Task statement>
Only the lines from the beginning of the data below through the line that contains "def State.entry16 (s" should be repeated, exactly as written.

*** Begin section ***

/-- Is a one-bit field set? -/
def State.flag (s : State) (a : Nat) (f : Fd) : Bool := s.fget a f == 1

/-- Add to a 64-bit counter, which wraps (R50 and every counter block). -/
def State.count (s : State) (a n : Nat) : State := s.setReg a (s.reg a + BitVec.ofNat 64 n)

/-- Registers of an address range back to their reset values. -/
def State.resetRegs (s : State) (keep : Nat → Bool) : State := { s with regs := s.regs.filter fun e => keep e.1 }

/-- 16-bit entry `i` of a table packed four to a register, whose registers are given by `a`. -/
def State.entry16 (s : State) (a : Nat → Nat) (i : Nat) : Nat := bitsN (s.reg (a (i / 4))).toNat (16 * (i % 4) + 15) (16 * (i % 4))

/-- Slot period P of the edge core (R35). -/
def State.slotPeriod (s : State) (c : CoreId) : Nat := 2 ^ s.fget (rPortSlotCfg c) fPortSlotCfgPeriodLog2

/-! ### Memory -/

/-- What a byte that nothing has written reads as (assumption 3). -/
def memDefault : Nat → Byte := fun _ => 0

/-- One byte of memory. -/
def State.rdB (s : State) (a : Nat) : Byte := sget memDefault s.mem a

/-- Store one byte. -/
def State.wrB (s : State) (a : Nat) (b : Byte) : State := { s with mem := sset memDefault s.mem a b }

/-- `n` bytes from address `a`. -/
def State.rdBytes (s : State) (a n : Nat) : Bytes := (List.range n).map fun i => s.rdB (a + i)

/-- Store a run of bytes from address `a`. -/
def State.wrBytes (s : State) : Nat → Bytes → State
  | _, [] => s
  | a, b :: bs => (s.wrB a b).wrBytes (a + 1) bs

/-- The canonical form of memory. -/
def Memory.wf (m : List Host.Cell) : Bool := swf memDefault m

/-- The 128-byte line of an address. -/
def lineOf (a : Nat) : Nat := a / 128 * 128

/-- Is any line of the `n` bytes from `pa` poisoned (R199)? (log entry 71, DEDUCED) -/
def State.poisoned (s : State) (pa n : Nat) : Bool :=
  s.poison.any fun l => decide (l < pa + n) && decide (pa < l + 128)

/-- Store bytes in HBM: a line written whole loses its poison, a partial write leaves it (R199). -/
def State.wrHbm (s : State) (pa : Nat) (b : Bytes) : State :=
  let s1 := s.wrBytes pa b
  { s1 with poison := s1.poison.filter fun l => !(decide (pa ≤ l) && decide (l + 128 ≤ pa + b.length)) }

/-- Poison a line (R199). -/
def State.poisonLine (s : State) (l : Nat) : State :=
  if s.poison.contains l then s else { s with poison := l :: s.poison }

/-- One byte of flash; erased flash reads 0xFF (R422, R438). -/
def State.flashB (s : State) (a : Nat) : Byte := sget (fun _ => 0xFF) s.flash a

/-- `n` bytes of flash. -/
def State.flashBytes (s : State) (a n : Nat) : Bytes := (List.range n).map fun i => s.flashB (a + i)

/-- Flash address of bank `b` (R422). -/
def bankBase (b : Nat) : Nat := 0x1000000 * b

/-- Bytes of the Housekeeper image memory. -/
def State.hkBytes (s : State) (o n : Nat) : Bytes := (List.range n).map fun i => sget (fun _ => 0) s.hearth.hkMem (o + i)

/-- Bytes of the running firmware image, header and body (R421, R422). -/
def State.runBytes (s : State) (i : FwImg) (o n : Nat) : Bytes := if i.bank < 2 then s.flashBytes (bankBase i.bank + o) n else s.hkBytes o n

/-- Program bytes of flash. -/
def State.flashWr (s : State) : Nat → Bytes → State
  | _, [] => s
  | a, b :: bs => ({ s with flash := sset (fun _ => 0xFF) s.flash a b } : State).flashWr (a + 1) bs

/-- Erase `n` bytes of flash. -/
def State.flashErase (s : State) (a n : Nat) : State :=
  { s with flash := s.flash.filter fun e => !(decide (a ≤ e.1) && decide (e.1 < a + n)) }

/-- A value the spec leaves undefined, and the counter that names it moved on (assumption 10). -/
def State.fresh (s : State) : Word × State := (Config.freeValue s.free, { s with free := s.free + 1 })

/-! ### Structured state by number -/

def CoreS.fresh : CoreS := {}
def CtxS.fresh : CtxS := {}
def LinkS.fresh : LinkS := {}
def GroupS.fresh : GroupS := {}
def StackS.fresh : StackS := {}

/-- A core's structured state. -/
def State.core (s : State) (c : CoreId) : CoreS := sget (fun _ => CoreS.fresh) s.cores c.idx

def State.setCore (s : State) (c : CoreId) (v : CoreS) : State := { s with cores := sset (fun _ => CoreS.fresh) s.cores c.idx v }

def State.modCore (s : State) (c : CoreId) (f : CoreS → CoreS) : State := s.setCore c (f (s.core c))

/-- A context's structured state. -/
def State.ctx (s : State) (k : Nat) : CtxS := sget (fun _ => CtxS.fresh) s.ctxs k

def State.setCtx (s : State) (k : Nat) (v : CtxS) : State := { s with ctxs := sset (fun _ => CtxS.fresh) s.ctxs k v }

def State.modCtx (s : State) (k : Nat) (f : CtxS → CtxS) : State := s.setCtx k (f (s.ctx k))

/-- A link's structured state. -/
def State.link (s : State) (n : Nat) : LinkS := sget (fun _ => LinkS.fresh) s.links n

def State.setLink (s : State) (n : Nat) (v : LinkS) : State := { s with links := sset (fun _ => LinkS.fresh) s.links n v }

def State.modLink (s : State) (n : Nat) (f : LinkS → LinkS) : State := s.setLink n (f (s.link n))

/-- A group's structured state. -/
def State.group (s : State) (g : Nat) : GroupS := sget (fun _ => GroupS.fresh) s.groups g

def State.setGroup (s : State) (g : Nat) (v : GroupS) : State := { s with groups := sset (fun _ => GroupS.fresh) s.groups g v }

def State.modGroup (s : State) (g : Nat) (f : GroupS → GroupS) : State := s.setGroup g (f (s.group g))

/-- A stack's structured state. -/
def State.stack (s : State) (k : Nat) : StackS := sget (fun _ => StackS.fresh) s.hbm k

def State.setStack (s : State) (k : Nat) (v : StackS) : State := { s with hbm := sset (fun _ => StackS.fresh) s.hbm k v }

def State.modStack (s : State) (k : Nat) (f : StackS → StackS) : State := s.setStack k (f (s.stack k))

/-! ### Time -/

/-- Time units of 1/126 ns in one nanosecond, one microsecond, one millisecond. -/
def unitsNs : Nat := 126
def unitsUs : Nat := 126000
def unitsMs : Nat := 126000000

/-- One Hearth cycle of 40 ns (R394) and one core cycle at gears 1 to 4 (R15), in time units. -/
def hearthUnits : Nat := 5040
def ccUnits (gear : Nat) : Nat :=
  match gear with
  | 1 => 180
  | 2 => 140
  | 3 => 120
  | 4 => 105
  | _ => hearthUnits

/-- The gear in force (R15). -/
def State.gear (s : State) : Nat := s.fget rEbcStatus fEbcStatusGear

/-- Nanoseconds since the Hearth gained power, at its 40 ns resolution (R436). -/
def State.hearthNs (s : State) : Nat := s.now / hearthUnits * 40

/-- TIME: since power-on, or the calendar once set (R436). -/
def State.time (s : State) : Nat :=
  match s.hearth.cal with
  | none => s.hearthNs
  | some (v, t) => (v + (s.now / hearthUnits - t / hearthUnits) * 40) % 2 ^ 64

/-! ### Event records -/

/-- A record of a device unit (R433, R470). -/
def evr (code unit sub : Nat) (p1 p2 p3 p4 p5 : Nat := 0) : EvRec :=
  ⟨code, unit, sub, BitVec.ofNat 64 p1, BitVec.ofNat 64 p2, BitVec.ofNat 64 p3, BitVec.ofNat 64 p4, BitVec.ofNat 64 p5, none, false, false⟩

/-- A record that names a context, and whether its event stopped it (R433). -/
def EvRec.ofCtx (r : EvRec) (k : CtxId) (stop : Bool) : EvRec := { r with ctx := some k, stop := stop }

/-- Hand a record to the recorder (R435). -/
def State.emit (s : State) (r : EvRec) : State := { s with log := { s.log with arrivals := s.log.arrivals ++ [r] } }

/-- The context on a core (R76). -/
def State.coreCtx (s : State) (c : CoreId) : CtxId :=
  ⟨s.fget (rCoreStatus c) fCoreStatusCtx % 8, Nat.mod_lt _ (by decide)⟩

/-- The physical row that serves a core position: y or y + 1 (R185). -/
def State.prow (s : State) (c : CoreId) : Nat :=
  let e0 := s.fget (rGridCol c.hall.val c.col.val) fGridColBypass
  if c.row.val < e0 then c.row.val else c.row.val + 1

/-- Is the logical position a hole of its hall's grid (R185)? -/
def State.isHole (s : State) (c : CoreId) : Bool := bitN (s.fget (rGridCol c.hall.val c.col.val) fGridColExcluded) (s.prow c)

/-- Parameter 1 of the ARRAY_CHECK record: context and core position (R92). -/
def State.p1 (s : State) (c : CoreId) : Nat :=
  (s.coreCtx c).val * 2 ^ 32 + c.hall.val * 2 ^ 21 + c.row.val * 2 ^ 17 + c.col.val * 2 ^ 13 + s.prow c * 2 ^ 9

/-! ### Notices to the host -/

/-- Queue a notice; past 256 it is discarded, with one NOTIFY_OVERFLOW record for the run (R375). -/
def State.notify (s : State) (kind : Nat) (p : Nat) : State :=
  if s.host.notices.length < 256 then
    { s with host := { s.host with notices := s.host.notices ++ [(kind, BitVec.ofNat 64 p)], noticeDrop := false } }
  else if s.host.noticeDrop then s
  else ({ s with host := { s.host with noticeDrop := true } } : State).emit (evr 0xF003 0x16 0)

/-! ### Contexts and their cores -/

/-- The cores an image gives a context. -/
def State.ctxCores (s : State) (k : Nat) : List CoreId :=
  match (s.ctx k).img with
  | some i => i.cores.map ImgCore.pos
  | none => []

/-- Is context `k` present on the core (R235)? -/
def State.presentOn (s : State) (c : CoreId) (k : CtxId) : Bool := (s.core c).present && decide (s.coreCtx c = k)

/-- The cores on which the context's state is present. -/
def State.activeCores (s : State) (k : Nat) : List CoreId := (s.ctxCores k).filter fun c => (s.core c).present && (s.coreCtx c).val == k

/-- The cores of a context that have not left it by EXIT (R137). -/
def State.liveCores (s : State) (k : Nat) : List CoreId := (s.ctxCores k).filter fun c => !(s.ctx k).exited.contains c

/-- Is a context's state on the core and issuing, or stopped there (R76)? -/
def State.run (s : State) (c : CoreId) : Bool := s.flag (rCoreStatus c) fCoreStatusRun

/-- Ask a core to stop at its next bundle boundary (R67). The first cause stands. -/
def State.askStop (s : State) (c : CoreId) (cause : StopCause) : State :=
  s.modCore c fun x => match x.stopCause with
    | none => { x with stopCause := some cause }
    | some _ => x

/-- The cc that a core without a running context has passed since it was last counted: HALT_CNT and the NOWORK counters (R46, R49) (log entry 43,
DEDUCED). -/
def State.settle (s : State) (c : CoreId) : State :=
  let n := s.cc - (s.core c).haltAt
  if n = 0 then s
  else
    let s1 := s.modCore c fun x => { x with haltAt := s.cc }
    if s.flag (rCntCtl c) fCntCtlFreeze then s1
    else (((s1.count (rHaltCnt c) n).count (rArrNoworkCnt c) n).count (rVecNoworkCnt c) n).count (rStrmNoworkCnt c) n

/-- The header of a dump (R446): `state` 1 being written, 2 complete; `count` section entries; `read` once re-armed. -/
def State.dumpHeader (s : State) (d : DumpS) (state count read : Nat) : Bytes :=
  let body := ascii "KTZ-DMP1" ++ natBytes 4 (s.fget rDumpStatus fDumpStatusDumpSeq) ++ natBytes 2 d.trigger
    ++ natBytes 1 (bton d.scope) ++ natBytes 1 (match d.ctx with
      | some k => k.val
      | none => 0xFF)
    ++ natBytes 8 d.time ++ natBytes 4 (d.seq.getD 0xFFFFFFFF) ++ natBytes 4 count ++ natBytes 3 (s.fget rKflDevId fKflDevIdId)
    ++ natBytes 1 (bton d.unset) ++ zeros 16 ++ natBytes 1 read ++ zeros 3 ++ natBytes 1 state ++ zeros 4035
  body ++ natBytes 4 (crc32c body).toNat

/-- PA of the dump area (R213, R445). -/
def dumpArea : Nat := 0xEF00000000

/-- Steps 1 to 3 of a dump (R444): ARM cleared, BUSY set, the header written, counters frozen, cores chosen and halted. -/
def State.dumpStart (s : State) (trigger : Nat) (ctx : Option CtxId) (req : Bool) : State :=
  let s1 := ((s.fput rDumpCfg fDumpCfgArm 0).fput rDumpStatus fDumpStatusBusy 1).fput rDumpStatus fDumpStatusDumpSeq
    (s.fget rDumpStatus fDumpStatusDumpSeq + 1)
  let scope := s.flag rDumpCfg fDumpCfgScope
  let cores := if scope then allCores else match ctx with
    | some k => s.ctxCores k.val
    | none => []
  let halted := if scope then cores.filter fun c => s.run c && !s.flag (rCoreCtl c) fCoreCtlHalt else []
  let d : DumpS := ⟨trigger, ctx, scope, none, cores, cores.filter fun c => s.flag (rCntCtl c) fCntCtlFreeze, halted,
    s.time, s.hearth.cal.isNone, []⟩
  let s2 := cores.foldl (fun s c => (s.settle c).fput (rCntCtl c) fCntCtlFreeze 1) s1
  let s3 := halted.foldl (fun s c => (s.fput (rCoreCtl c) fCoreCtlHalt 1).askStop c .halt) s2
  let s4 := s3.fput rDumpStatus fDumpStatusTrigger (if req then 0 else trigger)
  { s4.wrHbm dumpArea (s4.dumpHeader d 1 0 0) with dump := some d }

/-- Write a record that is a dump trigger with enable bit `en` (R443). -/
def State.emitTrig (s : State) (en : Fd) (r : EvRec) : State :=
  if !s.flag rDumpCfg en then s.emit r
  else if s.flag rDumpCfg fDumpCfgArm && s.dump.isNone then (s.emit { r with dump := true }).dumpStart r.code r.ctx false
  else (s.emit r).emit (evr 0xF007 0x11 0 r.code)

/-- Stop a context on all its cores for a fault (R67): every core is marked FAULTED and stops at its next bundle boundary. -/
def State.stopCtx (s : State) (k : Nat) (code : Nat) : State :=
  (s.activeCores k).foldl (fun s c => (s.fput (rCoreStatus c) fCoreStatusFaulted 1).askStop c (.fault code))
    (s.modCtx k fun x => { x with cause := if x.cause = 0 then code else x.cause })

/-- Has the context already stopped for a fault? -/
def State.ctxFaulted (s : State) (k : Nat) : Bool := (s.activeCores k).any fun c => s.flag (rCoreStatus c) fCoreStatusFaulted

/-- The record of a fault that stops a context: a dump trigger at the context's first (R443). -/
def State.emitFault (s : State) (k : CtxId) (r : EvRec) : State :=
  if s.ctxFaulted k.val then s.emit (r.ofCtx k true) else s.emitTrig fDumpCfgOnFault (r.ofCtx k true)

/-- A fault of a context that none of its cores raised: record and stop. CORE_STATUS.FAULT is the last fault raised on the core (R76), so no
core's changes. -/
def State.faultCtx (s : State) (k : CtxId) (r : EvRec) : State := (s.emitFault k r).stopCtx k.val r.code

/-- Is the hall's grid built? -/
def State.built (s : State) (h : Nat) : Bool := s.flag (rGridStatus h) fGridStatusBuilt

/-! ### Bell wire -/

/-- Global grid position of a core: X grows over halls 0 to 3 and 4 to 7 (R12). -/
def gx (c : CoreId) : Nat := 12 * (c.hall.val % 4) + c.col.val

/-- Global row of a core (R12). -/
def gy (c : CoreId) : Nat := 12 * (c.hall.val / 4) + c.row.val

/-- A header flit (R176). -/
def bellHdr (type ctx len : Nat) (rmt : Bool) (hall row col arg : Nat) : BitVec 32 :=
  BitVec.ofNat 32 (type * 2 ^ 28 + ctx * 2 ^ 25 + len * 2 ^ 23 + bton rmt * 2 ^ 22 + hall * 2 ^ 19 + row * 2 ^ 15 + col * 2 ^ 11 + arg)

*** End section ***

Exercise response>
/-- Is a one-bit field set? -/
def State.flag (s : State) (a : Nat) (f : Fd) : Bool := s.fget a f == 1

/-- Add to a 64-bit counter, which wraps (R50 and every counter block). -/
def State.count (s : State) (a n : Nat) : State := s.setReg a (s.reg a + BitVec.ofNat 64 n)

/-- Registers of an address range back to their reset values. -/
def State.resetRegs (s : State) (keep : Nat → Bool) : State := { s with regs := s.regs.filter fun e => keep e.1 }

/-- 16-bit entry `i` of a table packed four to a register, whose registers are given by `a`. -/
def State.entry16 (s : State) (a : Nat → Nat) (i : Nat) : Nat := bitsN (s.reg (a (i / 4))).toNat (16 * (i % 4) + 15) (16 * (i % 4))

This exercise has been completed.